(Reuters) - Goldman Sachs has reduced its expectation that the Federal Reserve will raise interest rates at its September meeting, citing weaker-than-expected economic growth and the lack of clear signals from a senior Fed official on Tuesday.
Goldman now views the Fed as having a 40 percent likelihood of raising interest rates this month, down from 55 percent on Friday, economists at the bank said in a note sent late on Tuesday.
The revision came after data on Tuesday showed that the U.S. economy’s service sector expanded in August but at a slower pace than in July, and the fall from the previous month was the largest since the 2008 financial crisis.

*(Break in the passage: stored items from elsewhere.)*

/-- EndpointRequestsFollowTheWindow: each state of a port, each place of a sequence number against the window, a full endpoint. -/
theorem wit_EndpointRequestsFollowTheWindow :
    let q := req 7 0 0 []
    let w := hostWith (fun e => { e with high := some 7, win := [⟨7, none⟩, ⟨6, some (host.mkResp 0 1 6 0 0)⟩] })
    let full := hostWith (fun e => { e with held := List.replicate 2048 ⟨0, none, false, false⟩ })
    let late := hostWith (fun e => { e with held := [⟨2 ^ 32 - 2048 + 7, none, false, false⟩] })
    State.reset.ctOn 0 = false ∧ host.ctOn 0 = true ∧ host.cfgBad (portBlk 0) = false ∧ q.epoch.toNat = (host.eps[0]).epoch ∧
    { q with epoch := 1 }.epoch.toNat ≠ (host.eps[0]).epoch ∧ (host.eps[0]).high = none ∧ 2048 ≤ full.inFlight 0 ∧
    (∃ x ∈ late.flying 0, inWindow q.seq.toNat x = false) ∧
    ((w.eps[0]).high = some 7 ∧ 0 < signedOf 32 ((8#32).toNat + 2 ^ 32 - 7) ∧ signedOf 32 ((7#32).toNat + 2 ^ 32 - 7) ≤ 0 ∧
      -2048 < signedOf 32 ((7#32).toNat + 2 ^ 32 - 7) ∧ signedOf 32 ((0xFFFFF807#32).toNat + 2 ^ 32 - 7) ≤ -2048) ∧
    (w.eps[0]).win.find? (fun x => x.seq == (7#32).toNat) = some ⟨7, none⟩ ∧
    ((w.eps[0]).win.find? (fun x => x.seq == (6#32).toNat)).map (·.resp.isSome) = some true ∧
    host.accepts 0 q = true ∧ (reqFit { q with ok := false } = false ∧ reqFit { q with flags := 1 } = false ∧ reqFit q = true) ∧
    (host.stranger 0 0 = false ∧ (host.setReg .enHost 0x44 9).stranger 0 0 = true) ∧
    ({ host with sc := { host.sc with stage := .recovery } }.sc.stage == .run) = false := by
  refine ⟨by decide +kernel, by decide +kernel, by decide +kernel, by decide +kernel, by decide +kernel, by decide +kernel,
    by decide +kernel, ⟨2 ^ 32 - 2048 + 7, by decide +kernel, by decide +kernel⟩, by decide +kernel, by decide +kernel, by decide +kernel,
    by decide +kernel, by decide +kernel, by decide +kernel, by decide +kernel⟩

/-- A new request is answered; its duplicate with DONE_REPEAT; one 2,048 behind with BOUNDS; another epoch's with ABORTED. -/
theorem test_window :
    let s := next (.ctNop 0 (req 7 0 0 [])) host
    sent s = [(1, 0, [])] ∧ sent (next (.ctNop 0 (req 7 0 0 [])) s) = [(1, 0, []), (1, 3, [])] ∧
    sent (next (.ctNop 0 (req 0xFFFFF807 0 0 [])) s) = [(1, 0, []), (1, 0x14, [])] ∧
    sent (next (.ctNop 0 { req 8 0 0 [] with epoch := 1 }) host) = [(1, 0x60, [])] := by decide +kernel

/-- The words of a queue-pair context in a state (15 Table 15-5), all other bytes 0 where `qpBytesOk` holds. -/
def qpIn (st : Nat) : List Byte := { Qp.parse (List.replicate 64 0) with st := st, pmtu := 4096 }.bytes

/-- EndpointImmediateCommandsAnswer: register ranges of each kind, memory ranges at both ends, contexts for each change of state. -/
theorem wit_EndpointImmediateCommandsAnswer :
    let o := (Blk.ht 3).addr 0x20
    host.accepts 0 (req 7 (BitVec.ofNat 48 o) 8 []) = true ∧ (o % 4 = 0 ∧ 4 ≤ 8 ∧ 8 ≤ 256 ∧ 8 % 4 = 0) ∧
    (regTarget o = some (.ht 3, 0x20, 0) ∧ regTarget (o + 4) = some (.ht 3, 0x24, 0)) ∧ (host.reg .injX 0).toNat % 2 = 0 ∧
    host.regs.badA = [] ∧ host.acc = Vector.replicate 3 [] ∧ host.latch = Vector.replicate 3 none ∧ (Blk.ht 3).sett? = none ∧
    host.rangeFrozen 0x1000 4096 = false ∧ (frozen 0 0 [] []).rangeFrozen (windowOf 0) 4 = true ∧ (∀ u : Sett, host.mayMismatch u = false) ∧
    (pieces 0xFFF 2 = [(0xFFF, 1), (0x1000, 1)] ∧ isTrans 0xFFF = false ∧ host.place 0xFFF true = some (.hbm 0xFFF) ∧
      host.place 0x6000000000 false = none ∧ isTrans transBase = true) ∧
    (memFaultOk 0x1000 0x23 = true ∧ memFaultOk burrowBase 0x22 = true ∧ memFaultOk settBase 0x20 = true) ∧
    (0x1000 + 2 ≤ hbmSize ∧ burrowBase ≤ burrowBase ∧ burrowBase + 4096 ≤ 0x20000000000) ∧
    (qpIn 1).length = 64 ∧ qpBytesOk (qpIn 1) = true ∧ (host.qp 1023).st = 0 ∧ qpMay 0 1 = true ∧ qpMay 0 3 = false ∧
    (Qp.parse (qpIn 1)).st = 1 ∧ (List.replicate 24 (0 : Byte)).length = 24 := by decide +kernel

/-- MEM_WRITE and MEM_READ; a register written and read back through a Holt's block is what its access codes keep; a queue pair in state 1. -/
theorem test_immediate :
    (next (.memWrite 0 ⟨req 7 0x1000 0 [1, 2], none⟩) host).hbm.num 0x1000 2 = 0x201 ∧
    sent (next (.memRead 0 ⟨req 7 0x1000 2 [], none⟩) (host.putHbm 0x1000 [1, 2])) = [(4, 0, [1, 2])] ∧
    sent (next (.memRead 0 ⟨req 7 0 4097 [], none⟩) host) = [(4, 0x14, [])] ∧
    sent (next (.memRead 0 ⟨req 7 0x1000 2 [], some 0x23⟩) host) = [(4, 0x23, [])] ∧
    sent (next (.qpQuery 0 (req 7 0 1024 [])) host) = [(0x21, 0x14, [])] ∧
    ((next (.notifySet 0 (req 7 0 0 (List.replicate 20 1 ++ leBytes 4 5))) host).eps[0]).mask = 0 ∧
    ((next (.notifySet 0 (req 7 0 0 (List.replicate 18 1 ++ leBytes 2 0 ++ leBytes 4 5))) host).eps[0]).mask = 5 := by decide +kernel

/-- A plan load by endpoint A, which owns semaphore 0, its report at 0x20000; an attestation in progress; a deferred command, ready. -/
def owner : State := host.setReg .sm 0 1
def heldA (r : Option (Nat × List Byte)) : State := hostWith (fun e => { e with held := [⟨9, r, false, false⟩] })

/-- DeferredCommandsAreHeldAndResolved: the premises of each command, of its results, of RESYNC, a deferral and the loader. -/
theorem wit_DeferredCommandsAreHeldAndResolved :
    let q := req 9 0x10000 0 (leBytes 8 0x20000)
    let hq := req 9 0x1000 0 []
    let dq := req 9 0 55 (leBytes 8 0x3000 ++ leBytes 8 5)
    let rr := req 0 0 9 []
    let at_ : Attest := ⟨0, 9, 0x8000, List.replicate 32 0, 0, 0, 0, host.sc.m, host.sc.log, host.sc.ctrs.toList⟩
    let asking := { heldA none with sc := { host.sc with attest := [at_] } }
    let loading : State := { owner with load := some ⟨0, 9, 0x10000, 0x20000, none⟩, eps := (heldA none).eps }
    (host.accepts 0 q = true ∧ (host.eps[0]).held = [] ∧ host.sc.stage = .run ∧ q.data.length = 8) ∧
    ((owner.reg .sm 0).toNat = 1 ∧ (host.reg .sm 0).toNat ≠ 1 ∧ inTier 0x20000 320 = true ∧ inTier 0x6000000000 320 = false ∧ owner.load = none ∧
      loading.load.isSome = true) ∧
    (inHbm 0x1000 64 = true ∧ (host.putHbm 0x1000 (fillBlock 0x2000 64)).accepts 0 hq = true ∧
      blk ((host.putHbm 0x1000 (fillBlock 0x2000 64)).hbm.load 0x1000 64) 0 1 = 6 ∧ inHbm 0x6000000000 64 = false) ∧
    (dq.arg.toNat = 55 ∧ dq.data.length = 16 ∧ leNat (dq.data.take 8) = 0x3000 ∧ (host.chan (.sys 55)).still = true) ∧
    (0x8000 % 4096 = 0 ∧ inHbm 0x8000 32768 = true ∧ host.sc.locked = false ∧ { host.sc with unlocked := true }.unlocked = true) ∧
    (asking.sc.attest = [at_] ∧ (asking.eps[0]).held.find? (fun h => h.seq == 9 && h.ready.isNone) = some ⟨9, none, false, false⟩) ∧
    (host.takes 0 rr = true ∧ (heldA none).takes 0 rr = true ∧ ((heldA none).eps[0]).held.find? (fun h => h.seq == (heldA none).cmdNo 0 9) =
      some ⟨9, none, false, false⟩ ∧ ((heldA (some (0, [1]))).eps[0]).held.find? (fun h => h.seq == 9) = some ⟨9, some (0, [1]), false, false⟩) ∧
    (host.ctOn 0 = true ∧ (host.eps[0]).epoch ≠ 3) ∧ loading.load = some ⟨0, 9, 0x10000, 0x20000, none⟩ ∧ inTier 0x20000 320 = true ∧
    (loading.planChecks 0x10000).2.2.2 ≠ [] := by decide +kernel

/-- The same: a load that its memory fails, a Holt block of the management core, accesses that wait. -/
theorem wit_DeferredCommandsWait :
    let acc : RegReq := { oneWrite 0 0 with link := some (0, 3, 9, 0, 0, 0) }
    let waits : State := { host with acc := host.acc.set 0 [acc] }
    let m : MemAcc := { ep := 0, no := 9, arg := 0, addr := 0x1000, n := 4, write := false, data := [], peer := (0, 0), checked := 0, flt := none,
                        begun := false, out := 0, status := 0, conv := false, mute := false }
    let mem : State := { host with mems := [m] }
    (next (.hbmAccessComplete 0x10000 false false (.ecc 2) .loader) { owner with load := some ⟨0, 9, 0x10000, 0x20000, none⟩ }).load =
      some ⟨0, 9, 0x10000, 0x20000, some 0x23⟩ ∧
    ((heldA none).eps[0]).held.find? (fun h => h.seq == 9 && h.ready.isNone) = some ⟨9, none, false, false⟩ ∧
    State.reset.sc.stage ≠ .run ∧ host.sc.stage = .run ∧
    (waits.accOf (epReq 0) = [acc] ∧ waits.cmdNo 0 9 = 9 ∧ acc.conv = false ∧ acc.mute = false) ∧
    (mem.mems = [m] ∧ mem.cmdNo 0 9 = 9 ∧ mem.accOf (epReq 0) = []) := by decide +kernel

/-- A LOAD_PLAN without semaphore 0 is denied; with it, held; a result is read and retired; a RESYNC frees the endpoint's semaphores. -/
theorem test_deferred :
    sent (next (.loadPlan 0 (req 9 0x10000 0 (leBytes 8 0x20000))) host) = [(0x10, 0x61, [])] ∧
    ((next (.loadPlan 0 (req 9 0x10000 0 (leBytes 8 0x20000))) owner).eps[0]).held = [⟨9, none, false, false⟩] ∧
    sent (next (.resultRead 0 (req 0 0 9 [])) (heldA (some (0, [1])))) = [(0x40, 0, [1])] ∧
    ((next (.retire 0 (req 0 0 9 [])) (heldA (some (0, [1])))).eps[0]).held = [] ∧
    (next (.resync 0 (req 0 0 3 [])) owner).reg .sm 0 = 0 ∧ ((next (.resync 0 (req 0 0 3 [])) owner).eps[0]).epoch = 3 := by decide +kernel


/-! ## Ports, queue pairs, Viaduct (15, 16) -/

/-- A frame of 64 bytes for the host or the management port's own address. -/
def frame (p : Fin 2) (k : FrameKind) : Frame := ⟨true, 64, BitVec.ofNat 48 (host.mac p), none, false, false, false, k⟩
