/-- The default class of source `k` (R340); 0 for reserved sources. -/
def evtDefaultClass (k : Nat) : Nat :=
  if [163, 232, 235].contains k then 4
  else if [130, 131, 133, 162].contains k then 3
  else if [41, 132, 134].contains k then 2
  else if [96, 97, 160, 161, 166, 167, 168, 193, 194, 196].contains k then 1
  else 0

/-- The sources whose class is fixed (R340). -/
def evtFixedSources : List Nat := [12, 13, 32, 33, 34, 35, 37, 38, 66, 224, 225, 226, 227, 228, 229, 230, 231, 232, 235]

/-- Is source `k` of a fixed class (R340)? -/
def evtFixed (k : Nat) : Bool := evtFixedSources.contains k

/-- The sources R340 lists; every other is reserved (R339). -/
def evtListed : List Nat :=
  [0, 1, 2, 3, 4, 5, 6, 7, 8, 9, 10, 11, 12, 13, 32, 33, 34, 35, 36, 37, 38, 39, 40, 41]
  ++ [42, 43, 44, 45, 46, 64, 65, 66, 67, 68, 96, 97, 98, 99, 100, 101, 102, 103, 104, 105, 128, 129, 130, 131]
  ++ [132, 133, 134, 135, 136, 137, 138, 139, 160, 161, 162, 163, 164, 165, 166, 167, 168, 169, 192, 193, 194, 195, 196, 224]
  ++ [225, 226, 227, 228, 229, 230, 231, 232, 233, 234, 235, 236]

namespace Reg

“While this is just one indicator, the surprise was meaningful, and there may have been some Fed officials feeling lukewarm on a September hike to begin with. In these circumstances, one large surprise could carry a lot of weight,” Goldman said.
San Francisco Fed President John Williams also gave no new clues that a rate hike is likely this month when he spoke on Tuesday, Goldman said.
Goldman had raised its estimate of a September rate hike on Friday after nonfarm payrolls rose by 151,00 jobs in August, saying that employment growth was above the pace Fed officials typically consider sufficient to hold the unemployment rate steady over time.
Goldman now sees a 70 percent chance that the U.S. central bank will raise rates at least once this year, down from 80 percent.